11.3 SCH has no outstanding loan capital, nor has lent any money that has not been repaid, and there are no debts owing to SCH other than debts that have arisen in the normal course of business.
11.4 SCH has not:
(a) factored any of its debts or discounted any of its debts or engaged in financing of a type which would not need to be shown or reflected in the Accounts; nor
(b) waived any right of set-off it may have against any third party.
11.5 All debts (less any provision for bad and doubtful debts) owing to SCH reflected in the Accounts and all debts subsequently recorded in the books of SCH have either prior to the date of this Agreement been realised or will, within three months after the date of this Agreement, realise their full amount as included in those Accounts or books in cash and none of those debts nor any part of them has been outstanding for more than two months from its due date for payment.
11.6 No indebtedness of SCH is due and payable and no security over any of the assets of SCH is now enforceable, whether by virtue of the stated maturity date of the indebtedness having been reached or otherwise.

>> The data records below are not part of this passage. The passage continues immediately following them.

-- ==== Sys2Proof/Machine/Index.lean ====
section
/-! DEFINITION. The index register and the memory transfers through it (spec 43_index_memory.md). Each check comes before every
write, so a fault leaves no part of a transfer done (20_memory.md R69). -/

namespace Sys2Proof.Machine

/-- LD I, NNN (R190). -/
def execLdI (nnn : Addr12) (s : State) : Host.Outcome State Fault Refusal :=
  .next (advance (setIdx (nnn.setWidth 16) s))

/-- ADD I, VX: the sum modulo 2^16, then VF = (sum > 0xFFF) as the last effect (R191, D13, D27). -/
def execAddIVx (x : Reg) (s : State) : Host.Outcome State Fault Refusal :=
  .next (advance (setFlag (indexOverflow s.idx (readV s x)) (setIdx (s.idx + (readV s x).setWidth 16) s)))

/-- LD F, VX: V[X] is not masked (R192, D15). -/
def execLdFVx (x : Reg) (s : State) : Host.Outcome State Fault Refusal :=
  .next (advance (setIdx ((readV s x).setWidth 16 * 5#16) s))

/-- LD B, VX: the BCD digits to I, I + 1, I + 2; I is unchanged (R193). -/
def execLdBVx (x : Reg) (s : State) : Host.Outcome State Fault Refusal :=
  match rangeFault s.idx.toNat 3 with
  | some a => .next (raiseIn (.memoryOutOfRange a) (.ldBVx x) s)
  | none => .next (advance { s with mem := s.mem.writeList s.idx.toNat (bcdDigits (readV s x)) })

/-- I <- I + X + 1 (R194, R195). -/
def bumpIdx (x : Reg) (s : State) : State := setIdx (s.idx + BitVec.ofNat 16 (x.val + 1)) s

/-- LD [I], VX: V[0..X] to I.., then I advances by X + 1 (R194). -/
def execLdMemVx (x : Reg) (s : State) : Host.Outcome State Fault Refusal :=
  match rangeFault s.idx.toNat (x.val + 1) with
  | some a => .next (raiseIn (.memoryOutOfRange a) (.ldMemVx x) s)
  | none => .next (advance (bumpIdx x { s with mem := s.mem.writeList s.idx.toNat (registersTo s x) }))

/-- LD VX, [I]: V[0..X] from I.., then I advances by X + 1 (R195). -/
def execLdVxMem (x : Reg) (s : State) : Host.Outcome State Fault Refusal :=
  match rangeFault s.idx.toNat (x.val + 1) with
  | some a => .next (raiseIn (.memoryOutOfRange a) (.ldVxMem x) s)
  | none => .next (advance (bumpIdx x (loadRegistersTo x s)))

end Sys2Proof.Machine
end

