-- ==== Sys2Proof/Machine/Core.lean ====
section
/-! DEFINITION. The machine as the host runs it (Host/Core.lean). -/

def Sys2Proof.core : Host.Core :=
  { State := Sys2Proof.Machine.State
    Fault := Sys2Proof.Machine.Fault
    Refusal := Sys2Proof.Machine.Refusal
    step := Sys2Proof.Machine.step
    reset := Sys2Proof.Machine.State.reset }
end

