-- ==== Sys2Proof/Tests/Slice0.lean ====
section
/-! SUPPORT. The model's own tests. The expected results are the spec's: the encodings of 30_encoding.md R96 and the vectors of
95_test_vectors.md, whose number stands before each test. The witnesses at the end meet the hypotheses of the obligations. -/

namespace Sys2Proof.Tests

open Sys2Proof.Machine

/-! ## Well-formedness (30_encoding.md R98) -/

theorem test_sys_0E0_is_ill_formed : Instr.wf (.sys 0x0E0#12) = false := by decide

theorem test_sys_0EE_is_ill_formed : Instr.wf (.sys 0x0EE#12) = false := by decide

theorem test_sys_0E1_is_well_formed : Instr.wf (.sys 0x0E1#12) = true := by decide

/-! ## Decoding of written-out words (30_encoding.md R96, R99), and the bytes of one -/

/-- 0x0123, 0x00E0, 0x00EE, 0x00E1: SYS is every 0NNN but two (R98). -/
theorem test_decode_family0 : decode 0x0123#16 = .ok (.sys 0x123#12) ∧ decode 0x00E0#16 = .ok .cls ∧
    decode 0x00EE#16 = .ok .ret ∧ decode 0x00E1#16 = .ok (.sys 0x0E1#12) := ⟨rfl, rfl, rfl, rfl⟩

theorem test_decode_jumps : decode 0x1ABC#16 = .ok (.jp 0xABC#12) ∧ decode 0x2345#16 = .ok (.call 0x345#12) ∧
    decode 0xB678#16 = .ok (.jpV0 0x678#12) := ⟨rfl, rfl, rfl⟩

theorem test_decode_skips : decode 0x3A2B#16 = .ok (.seVxNN 10 0x2B#8) ∧ decode 0x4B3C#16 = .ok (.sneVxNN 11 0x3C#8) ∧
    decode 0x5AB0#16 = .ok (.seVxVy 10 11) ∧ decode 0x9CD0#16 = .ok (.sneVxVy 12 13) := ⟨rfl, rfl, rfl, rfl⟩

theorem test_decode_literals : decode 0x6F12#16 = .ok (.ldVxNN 15 0x12#8) ∧ decode 0x7E34#16 = .ok (.addVxNN 14 0x34#8) ∧
    decode 0xC1F0#16 = .ok (.rnd 1 0xF0#8) ∧ decode 0xA9BC#16 = .ok (.ldI 0x9BC#12) := ⟨rfl, rfl, rfl, rfl⟩

theorem test_decode_family8 : decode 0x8120#16 = .ok (.ldVxVy 1 2) ∧ decode 0x8231#16 = .ok (.orVxVy 2 3) ∧
    decode 0x8342#16 = .ok (.andVxVy 3 4) ∧ decode 0x8453#16 = .ok (.xorVxVy 4 5) ∧ decode 0x8564#16 = .ok (.addVxVy 5 6) ∧
    decode 0x8675#16 = .ok (.subVxVy 6 7) ∧ decode 0x8786#16 = .ok (.shrVx 7 8) ∧ decode 0x8897#16 = .ok (.subnVxVy 8 9) ∧
    decode 0x89AE#16 = .ok (.shlVx 9 10) := ⟨rfl, rfl, rfl, rfl, rfl, rfl, rfl, rfl, rfl⟩

theorem test_decode_draw : decode 0xD12F#16 = .ok (.drw 1 2 0xF#4) := rfl

theorem test_decode_familyE : decode 0xE39E#16 = .ok (.skp 3) ∧ decode 0xE4A1#16 = .ok (.sknp 4) := ⟨rfl, rfl⟩

theorem test_decode_familyF : decode 0xF107#16 = .ok (.ldVxDT 1) ∧ decode 0xF20A#16 = .ok (.ldVxK 2) ∧
    decode 0xF315#16 = .ok (.ldDTVx 3) ∧ decode 0xF418#16 = .ok (.ldSTVx 4) ∧ decode 0xF51E#16 = .ok (.addIVx 5) ∧
    decode 0xF629#16 = .ok (.ldFVx 6) ∧ decode 0xF733#16 = .ok (.ldBVx 7) ∧ decode 0xF855#16 = .ok (.ldMemVx 8) ∧
    decode 0xF965#16 = .ok (.ldVxMem 9) := ⟨rfl, rfl, rfl, rfl, rfl, rfl, rfl, rfl, rfl⟩

/-- The illegal opcodes of vectors F16, F17, A23, A24, T16 to T19 (R99). -/
theorem test_decode_rejects_by_name : decode 0x5121#16 = .error .family5 ∧ decode 0x9121#16 = .error .family9 ∧
    decode 0x8018#16 = .error .family8 ∧ decode 0x800F#16 = .error .family8 ∧ decode 0xE09F#16 = .error .familyE ∧
    decode 0xF000#16 = .error .familyF ∧ decode 0xF01F#16 = .error .familyF ∧ decode 0xF0FF#16 = .error .familyF :=
  ⟨rfl, rfl, rfl, rfl, rfl, rfl, rfl, rfl⟩

theorem test_decode_bytes : decodeBytes [0xD1#8, 0x25#8, 0x00#8] = .ok (.drw 1 2 0x5#4, [0x00#8]) ∧
    decodeBytes [0xD1#8] = .error .truncated := ⟨rfl, rfl⟩

theorem test_table_word : decodeTableWord 16 0xF265 = some (.ldVxMem 2) := by decide

theorem test_encode_bytes : encodeBytes (.call 0x30A#12) = [0x23#8, 0x0A#8] := by decide

/-! ## One step -/

/-- The state B of 95_test_vectors.md with the opcode `w` at pc = 0x200. -/
def prog (w : Nat) : State := State.reset.withFetchWord 16 w

/-- What one step answers about its next state. -/
def see {α : Type} (f : State → α) (s : State) : Option α :=
  match step s with
  | .next t => some (f t)
  | .fault _ => none
  | .refused _ => none

/-- The registers `rs` and pc after one step. -/
def seeV (rs : List Reg) : State → Option (List Byte × Word) := see fun t => (rs.map (readV t), t.pc)

/-- The code, pc, opcode of the fault after one step. -/
def seeFault : State → Option (Option (Fault × Word × Option Word)) := see fun t => t.fault.map fun r => (r.fault, r.pc, r.op)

SCH has not received any notice whose terms have not been fully complied with and/or carried out from any creditor requiring any payment to be made and/or intimating the enforcement of any security which it may hold over the assets of SCH.
11.7 SCH has not given or entered into any guarantee, mortgage, charge, pledge, lien, assignment or other security agreement or arrangement or is responsible for the indebtedness, or for the default in the performance of any obligation, of any other person.
11.8 SCH is not subject to any arrangement for receipt or repayment of any grant, subsidy or financial assistance from any government department or other body.
11.9 Except as disclosed in Section 4.1 of Schedule 1 and in particular the Defence access deed to the Penrhyn EL 4525, a Change of Control of SCH will not result in:
(a) termination of or material effect on any financial agreement, arrangement, licence or permit to which SCH is a party or subject; or
(b) any indebtedness of SCH becoming due, or capable of being declared due and payable, prior to its stated maturity.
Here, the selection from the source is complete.